When we reached the promontory, the sun was dissolving over the far horizon. The sky was a riot of warm smudgy reds, yellows and oranges. A flock of seagulls clung to the craggy surface of the cliffs, among the rocks jutting out of the coast; from where we stood, we could hear their faint cries. A strong sea wind ruffled the unruly patches of grass that sprouted out of the dry, clayey soil.
We drank from our bottles of water and stared out into the sea. Given the time of the day, nearing evening, we were the only people at the observation point. The silence around us deepened. Cody drew near and stood beside me, his shoulder touching mine.
“I’m glad we did this,” he said.
I kept my silence. The trek up the hill was tiring, but it had at least distracted me from my thoughts. Cody’s hair was whipping manically in the air, and he tried to placate it with little result. Then he reached for my hand, gripping it. He opened his mouth but before he could say a word, I cut him off.
“No, not now, let’s not talk about it now.”
In that moment, looking out into the sea, everything seemed impossibly clear, every thought fallen into its rightful place. This glimpse of clarity had a sobering effect on me before it quickly passed, leaving behind a wearying sense of sadness, a new weight in the pit of my gut. But for the moment it lasted, nothing else mattered—my life, Cody’s, our relationship.
“This won’t last forever, will it? What we have before us now?” I said, nodding my head at the view.
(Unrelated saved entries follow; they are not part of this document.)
-- ==== Sys2Proof/Tests/Slice0.lean ====
section
/-! SUPPORT. Tests with results from spec/95_test_vectors.md (named in each comment) or from a word written out by hand
from spec/30_encoding.md R52, and for every statement with hypotheses a witness that meets them. -/

namespace Sys2Proof.Tests

open Sys2Proof Sys2Proof.Machine

/-! ## Helpers -/

/-- The outcome is a next state with a property. -/
def after (r : Result) (p : State → Bool) : Bool :=
  match r with
  | .next t => p t
  | .fault _ => false
  | .refused _ => false

/-- The outcome is a fault of the given kind. -/
def faults (r : Result) (f : Fault) : Bool :=
  match r with
  | .next _ => false
  | .fault g => g == f
  | .refused _ => false

/-- Reset with one word at an address, and `pc` there. -/
def here (a w : Word) : State := (State.reset.setWord a w).setPc a

/-- Reset with characters pending. -/
def keys (bs : List Byte) (s : State) : State := { s with kbd := bs }

/-- With string reads past the gate. -/
def ungated (s : State) : State := { s with cfg := { s.cfg with trapReadsGated := false } }

/-! ## Well-formedness: the one check, at both ends of its range -/

theorem test_wf_refuses_20 : (Instr.trap 0x20).wf = false := by decide
theorem test_wf_refuses_25 : (Instr.trap 0x25).wf = false := by decide
theorem test_wf_takes_1F_26 : (Instr.trap 0x1F).wf = true ∧ (Instr.trap 0x26).wf = true := by decide

/-! ## Decoding: for every constructor a word written bit by bit from R52 -/

theorem test_decode_br : decode 0b0000_101_011111110#16 = .br 0b101 0x0FE := by decide
theorem test_decode_addReg : decode 0b0001_110_011_0_00_101#16 = .addReg 6 3 5 := by decide
theorem test_decode_addReg_ignored : decode 0b0001_001_001_0_11_001#16 = .addReg 1 1 1 := by decide -- V3.7
theorem test_decode_addImm : decode 0b0001_110_011_1_10101#16 = .addImm 6 3 0x15 := by decide
theorem test_decode_ld : decode 0b0010_110_100000001#16 = .ld 6 0x101 := by decide
theorem test_decode_st : decode 0b0011_011_010101010#16 = .st 3 0x0AA := by decide
theorem test_decode_jsr : decode 0b0100_1_10000000001#16 = .jsr 0x401 := by decide
theorem test_decode_jsrr : decode 0b0100_0_11_110_111111#16 = .jsrr 6 := by decide
theorem test_decode_andReg : decode 0b0101_110_011_0_00_101#16 = .andReg 6 3 5 := by decide
theorem test_decode_andImm : decode 0b0101_110_011_1_10101#16 = .andImm 6 3 0x15 := by decide
theorem test_decode_ldr : decode 0b0110_110_011_100001#16 = .ldr 6 3 0x21 := by decide
theorem test_decode_str : decode 0b0111_110_011_100001#16 = .str 6 3 0x21 := by decide
theorem test_decode_rti : decode 0b1000_101010101010#16 = .rti := by decide
theorem test_decode_not : decode 0b1001_110_011_111111#16 = .notReg 6 3 := by decide
theorem test_decode_not_ignored : decode 0b1001_110_011_000000#16 = .notReg 6 3 := by decide -- D4
theorem test_decode_ldi : decode 0b1010_110_100000001#16 = .ldi 6 0x101 := by decide
theorem test_decode_sti : decode 0b1011_011_010101010#16 = .sti 3 0x0AA := by decide
theorem test_decode_jmp : decode 0b1100_111_011_111111#16 = .jmp 3 := by decide
theorem test_decode_res : decode 0b1101_111010101101#16 = .res := by decide
theorem test_decode_lea : decode 0b1110_110_100000001#16 = .lea 6 0x101 := by decide
theorem test_decode_trap : decode 0b1111_0000_00011111#16 = .trap 0x1F := by decide
theorem test_decode_getc : decode 0b1111_0000_00100000#16 = .getc := by decide
theorem test_decode_out : decode 0b1111_0000_00100001#16 = .out := by decide
theorem test_decode_puts : decode 0b1111_0000_00100010#16 = .puts := by decide
theorem test_decode_in : decode 0b1111_0000_00100011#16 = .inp := by decide
theorem test_decode_putsp : decode 0b1111_0000_00100100#16 = .putsp := by decide
theorem test_decode_halt : decode 0b1111_1111_00100101#16 = .halt := by decide -- V6.24

/-- The table's numbering: one 16-bit word, bit 0 its least significant; what is no such word is no instruction. -/
theorem test_decodeTableWord : decodeTableWord 16 0x1025 = some (.addImm 0 0 5) ∧
    decodeTableWord 32 0x1025 = none ∧ decodeTableWord 16 0x11025 = none := by decide

/-! ## One step for each instruction (95_test_vectors.md section 2) -/

theorem test_add_wraps : after (step (((here 0x3000 0x1401).setReg 0 0xFFFF).setReg 1 0x0001)) -- V3.1
    (fun t => t.reg 2 == 0x0000 && t.cond == .zero && t.pc == 0x3001) = true := by decide
theorem test_add_signed_overflow : after (step (((here 0x3000 0x1401).setReg 0 0x7FFF).setReg 1 0x0001)) -- V3.2
    (fun t => t.reg 2 == 0x8000 && t.cond == .neg) = true := by decide
theorem test_add_imm_negative : after (step (here 0x3000 0x103F)) -- V3.4
    (fun t => t.reg 0 == 0xFFFF && t.cond == .neg && t.pc == 0x3001) = true := by decide
theorem test_add_imm_least : after (step ((here 0x3000 0x1030).setReg 0 0x0010)) -- V3.6
    (fun t => t.reg 0 == 0x0000 && t.cond == .zero) = true := by decide
theorem test_and_reg : after (step (((here 0x3000 0x5401).setReg 0 0xFF0F).setReg 1 0x0FF0)) -- V3.8
    (fun t => t.reg 2 == 0x0F00 && t.cond == .pos) = true := by decide
theorem test_and_imm_sign_extends : after (step ((here 0x3000 0x5730).setReg 4 0xABCD)) -- V3.11
    (fun t => t.reg 3 == 0xABC0 && t.cond == .neg) = true := by decide
theorem test_and_imm_positive : after (step ((here 0x3000 0x572F).setReg 4 0xABCD)) -- V3.12
    (fun t => t.reg 3 == 0x000D && t.cond == .pos) = true := by decide
theorem test_not : after (step ((here 0x3000 0x923F).setReg 0 0x00FF)) -- V3.15
    (fun t => t.reg 1 == 0xFF00 && t.cond == .neg) = true := by decide

theorem test_ld : after (step ((here 0x3002 0x2205).setWord 0x3008 0x8001)) -- V4.1
    (fun t => t.reg 1 == 0x8001 && t.cond == .neg && t.pc == 0x3003) = true := by decide
theorem test_ld_address_wraps : after (step ((here 0x0000 0x21FE).setWord 0xFFFF 0x7777)) -- V4.5
    (fun t => t.reg 0 == 0x7777 && t.cond == .pos && t.pc == 0x0001) = true := by decide
theorem test_st : after (step (((here 0x3000 0x33FE).setReg 1 0xBEEF).setCond .pos)) -- V4.6
    (fun t => t.word 0x2FFF == 0xBEEF && t.cond == .pos && t.pc == 0x3001) = true := by decide
theorem test_ldr_wraps : after (step (((here 0x3000 0x645F).setReg 1 0xFFF0).setWord 0x000F 0x9000)) -- V4.9
    (fun t => t.reg 2 == 0x9000 && t.cond == .neg) = true := by decide
theorem test_ldr_negative_offset : after (step (((here 0x3000 0x6460).setReg 1 0x0010).setWord 0xFFF0 0x0001)) -- V4.10
    (fun t => t.reg 2 == 0x0001 && t.cond == .pos) = true := by decide
theorem test_str : after (step (((here 0x3000 0x7443).setReg 1 0x4000).setReg 2 0x1234)) -- V4.11
    (fun t => t.word 0x4003 == 0x1234 && t.cond == .zero) = true := by decide
theorem test_ldi : after (step (((here 0x3000 0xA610).setWord 0x3011 0x5000).setWord 0x5000 0xFFFF)) -- V4.13
    (fun t => t.reg 3 == 0xFFFF && t.cond == .neg) = true := by decide
theorem test_ldi_pointer_is_gated : after (step (keys [0x41] ((here 0xFDFF 0xA000).setWord 0x8000 0x5555))) -- V8.4
    (fun t => t.reg 0 == 0x5555 && t.word 0xFE00 == 0x8000 && t.word 0xFE02 == 0x0041 && t.kbd == [] &&
      t.pc == 0xFE00) = true := by decide
theorem test_sti : after (step (((here 0x3000 0xB610).setReg 3 0x00AA).setWord 0x3011 0x5000)) -- V4.14
    (fun t => t.word 0x5000 == 0x00AA && t.word 0x3011 == 0x5000 && t.cond == .zero) = true := by decide
theorem test_sti_pointer_is_gated : after (step (keys [0x41] ((here 0xFDFF 0xB200).setReg 1 0xCAFE))) -- V8.6
    (fun t => t.word 0x8000 == 0xCAFE && t.word 0xFE00 == 0x8000 && t.word 0xFE02 == 0x0041 && t.kbd == []) = true := by
  decide
theorem test_lea_top : after (step (here 0xFFFF 0xE1FF)) -- V4.17
    (fun t => t.reg 0 == 0xFFFF && t.cond == .neg && t.pc == 0x0000) = true := by decide

theorem test_br_taken : after (step ((here 0x3005 0x03FD).setCond .pos)) (fun t => t.pc == 0x3003) = true := by -- V5.1
  decide
theorem test_br_not_taken : after (step (here 0x3005 0x03FD)) (fun t => t.pc == 0x3006) = true := by decide -- V5.2
theorem test_jmp_ignored_bits : after (step ((here 0x3000 0xCEFF).setReg 3 0x1234)) -- V5.8
    (fun t => t.pc == 0x1234 && t.cond == .zero) = true := by decide
theorem test_jsr_back : after (step (here 0x0100 0x4C00)) -- V5.10
    (fun t => t.reg 7 == 0x0101 && t.pc == 0xFD01) = true := by decide
theorem test_jsrr : after (step ((here 0x3000 0x46BF).setReg 2 0x5000)) -- V5.14
    (fun t => t.reg 7 == 0x3001 && t.pc == 0x5000) = true := by decide
theorem test_jsrr_r7 : after (step ((here 0x3000 0x41C0).setReg 7 0x5000)) -- V5.13
    (fun t => t.reg 7 == 0x3001 && t.pc == 0x3001) = true := by decide

theorem test_getc_begins : after (step (keys [0x61] (here 0x3000 0xF020))) -- V6.1
    (fun t => t.phase == .getcWait && t.reg 7 == 0x3001 && t.pc == 0x3001 && t.kbd == [0x61]) = true := by decide
theorem test_getc_completes : after (step { keys [0xFF] State.reset with phase := .getcWait }) -- V6.3
    (fun t => t.reg 0 == 0x00FF && t.cond == .pos && t.kbd == [] && t.phase == .none && t.out == []) = true := by decide
theorem test_out : after (step ((here 0x3000 0xF021).setReg 0 0x1241)) -- V6.5
    (fun t => t.out == [0x41] && t.reg 7 == 0x3001) = true := by decide
theorem test_puts : after (step ((((here 0x3000 0xF022).setReg 0 0x3005).setWord 0x3005 0x0048).setWord 0x3006 0x0049))
    (fun t => t.out == [0x48, 0x49] && t.reg 0 == 0x3005 && t.reg 7 == 0x3001) = true := by decide -- V6.7, S5
theorem test_puts_polls : after (step (keys [0x7A] (((((here 0x3000 0xF022).setReg 0 0xFDFF).setWord 0xFDFF 0x0041).setWord
    0xFE00 0x0043).setWord 0xFE01 0x0044))) -- V6.12
    (fun t => t.out == [0x41, 0x00, 0x44, 0x7A] && t.word 0xFE00 == 0x8000 && t.word 0xFE02 == 0x007A && t.kbd == [] &&
      t.walk == none) = true := by decide
theorem test_in_begins : after (step (here 0x3000 0xF023)) -- V6.15
    (fun t => t.out == defaultInPrompt && t.phase == .inWait && t.reg 7 == 0x3001) = true := by decide
theorem test_in_completes : after (step { keys [0x00] (State.reset.setReg 0 0x0055) with phase := .inWait }) -- V6.16
    (fun t => t.out == [0x00] && t.reg 0 == 0x0000 && t.cond == .zero && t.phase == .none) = true := by decide
theorem test_putsp : after (step ((((here 0x3000 0xF024).setReg 0 0x4000).setWord 0x4000 0x4948).setWord 0x4001 0x0021))
    (fun t => t.out == [0x48, 0x49, 0x21]) = true := by decide -- V6.17
theorem test_putsp_zero_low : after (step (((here 0x3000 0xF024).setReg 0 0x4000).setWord 0x4000 0x4100)) -- V6.18
    (fun t => t.out == [0x00, 0x41]) = true := by decide
theorem test_halt : after (step (here 0x3001 0xF025)) -- V6.20
    (fun t => t.run == .halted && t.reg 7 == 0x3002 && t.pc == 0x3002 && t.out == [0x48, 0x41, 0x4C, 0x54, 0x0A]) = true
    := by decide
theorem test_trap_no_routine : after (step ((here 0x3000 0xF0FF).setCond .neg)) -- V6.21
    (fun t => t == ((((here 0x3000 0xF0FF).setCond .neg).setReg 7 0x3001).setPc 0x3001)) = true := by decide
theorem test_rti : after (step (here 0x3000 0x8FFF)) (fun t => t == (here 0x3000 0x8FFF).setPc 0x3001) = true := by
  decide -- V7.2
theorem test_res : after (step (here 0x3000 0xDFFF)) (fun t => t == (here 0x3000 0xDFFF).setPc 0x3001) = true := by
  decide -- V7.4

/-! ## The gate, the cycle, the loader -/

theorem test_fetch_polls : after (step (keys [0x41] ((here 0xFE00 0xF025).setCond .neg))) -- V8.2
    (fun t => t.pc == 0xFE01 && t.word 0xFE00 == 0x8000 && t.word 0xFE02 == 0x0041 && t.kbd == [] && t.cond == .neg &&
      t.run == .running) = true := by decide
theorem test_fetch_polls_nothing : after (step (here 0xFE00 0xF025)) -- V8.1
    (fun t => t.pc == 0xFE01 && t.word 0xFE00 == 0x0000 && t.run == .running) = true := by decide
theorem test_store_does_not_poll : after (step (keys [0x41] ((here 0xFDFF 0x3200).setReg 1 0x00FF))) -- V8.7
    (fun t => t.word 0xFE00 == 0x00FF && t.kbd == [0x41] && t.pc == 0xFE00) = true := by decide
theorem test_zero_word_is_nop_and_pc_wraps : after (step (State.reset.setPc 0xFFFF)) -- V5.5
    (fun t => t == State.reset.setPc 0x0000) = true := by decide
theorem test_hold : faults (step { State.reset with phase := .getcWait }) .hold = true := by decide -- V6.4
theorem test_halted : faults (step { State.reset with run := .halted }) .halted = true := by decide -- V6.20
theorem test_load : loadImage [0x30, 0x00, 0x12, 0x34, 0x56] State.reset = .success (State.reset.setWord 0x3000 0x1234) :=
  by decide -- V9.5
theorem test_load_does_not_wrap : loadImage [0xFF, 0xFE, 0x00, 0x01, 0x00, 0x02, 0x00, 0x03] State.reset =
    .success ((State.reset.setWord 0xFFFE 0x0001).setWord 0xFFFF 0x0002) := by decide -- V9.6
theorem test_later_load_wins : loadImages [[0x30, 0x00, 0x11, 0x11, 0x22, 0x22, 0x33, 0x33], [0x30, 0x01, 0xAA, 0xAA]]
    State.reset = some (((State.reset.setWord 0x3000 0x1111).setWord 0x3001 0xAAAA).setWord 0x3002 0x3333) := by
  decide -- V9.9
theorem test_withFetchWord_after_reset : after (step (State.reset.withFetchWord 16 0x1025))
    (fun t => t.reg 0 == 0x0005 && t.cond == .pos && t.pc == 0x3001) = true := by decide -- S4
theorem test_withFetchWord_elsewhere :
    after (step ({ State.reset with pc := 0xFE00, schedule := [.key 0x41], run := .halted } : State)) (fun _ => true) =
      false ∧
    after (step (({ State.reset with pc := 0xFE00, schedule := [.key 0x41], run := .halted } : State).withFetchWord 16
      0x1025)) (fun t => t.reg 0 == 0x0005 && t.pc == 0xFE02 && t.schedule == [.key 0x41]) = true := by decide

/-! ## Witnesses: every statement's hypotheses, met together -/

/-- Memory with the word 1 at `n` addresses from `k` on. -/
def onesFrom : Nat → Nat → Memory
  | 0, _ => []
  | n + 1, k => (k, 0x0001) :: onesFrom n (k + 1)

theorem read_onesFrom (n k a : Nat) : (onesFrom n k).read a = if k ≤ a ∧ a < k + n then 0x0001 else 0x0000 := by
  induction n generalizing k with
  | zero => simp [onesFrom, Memory.read]
  | succ n ih =>
    simp only [onesFrom, Memory.read, ih]
    split_ifs <;> first | rfl | omega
The sky had already darkened into heavier shades of its original colours. The winds were getting stronger now, and the air cooler.
This time, it was Cody who remained silent. He released his hand from mine and stepped to the edge of the promontory, looking down at the sea. He picked up a small stone and threw it down. I strained my ears to hear the stone hit something—a rock or the water—but of course, at this height, it was impossible to hear anything. Cody straightened up and turned to me.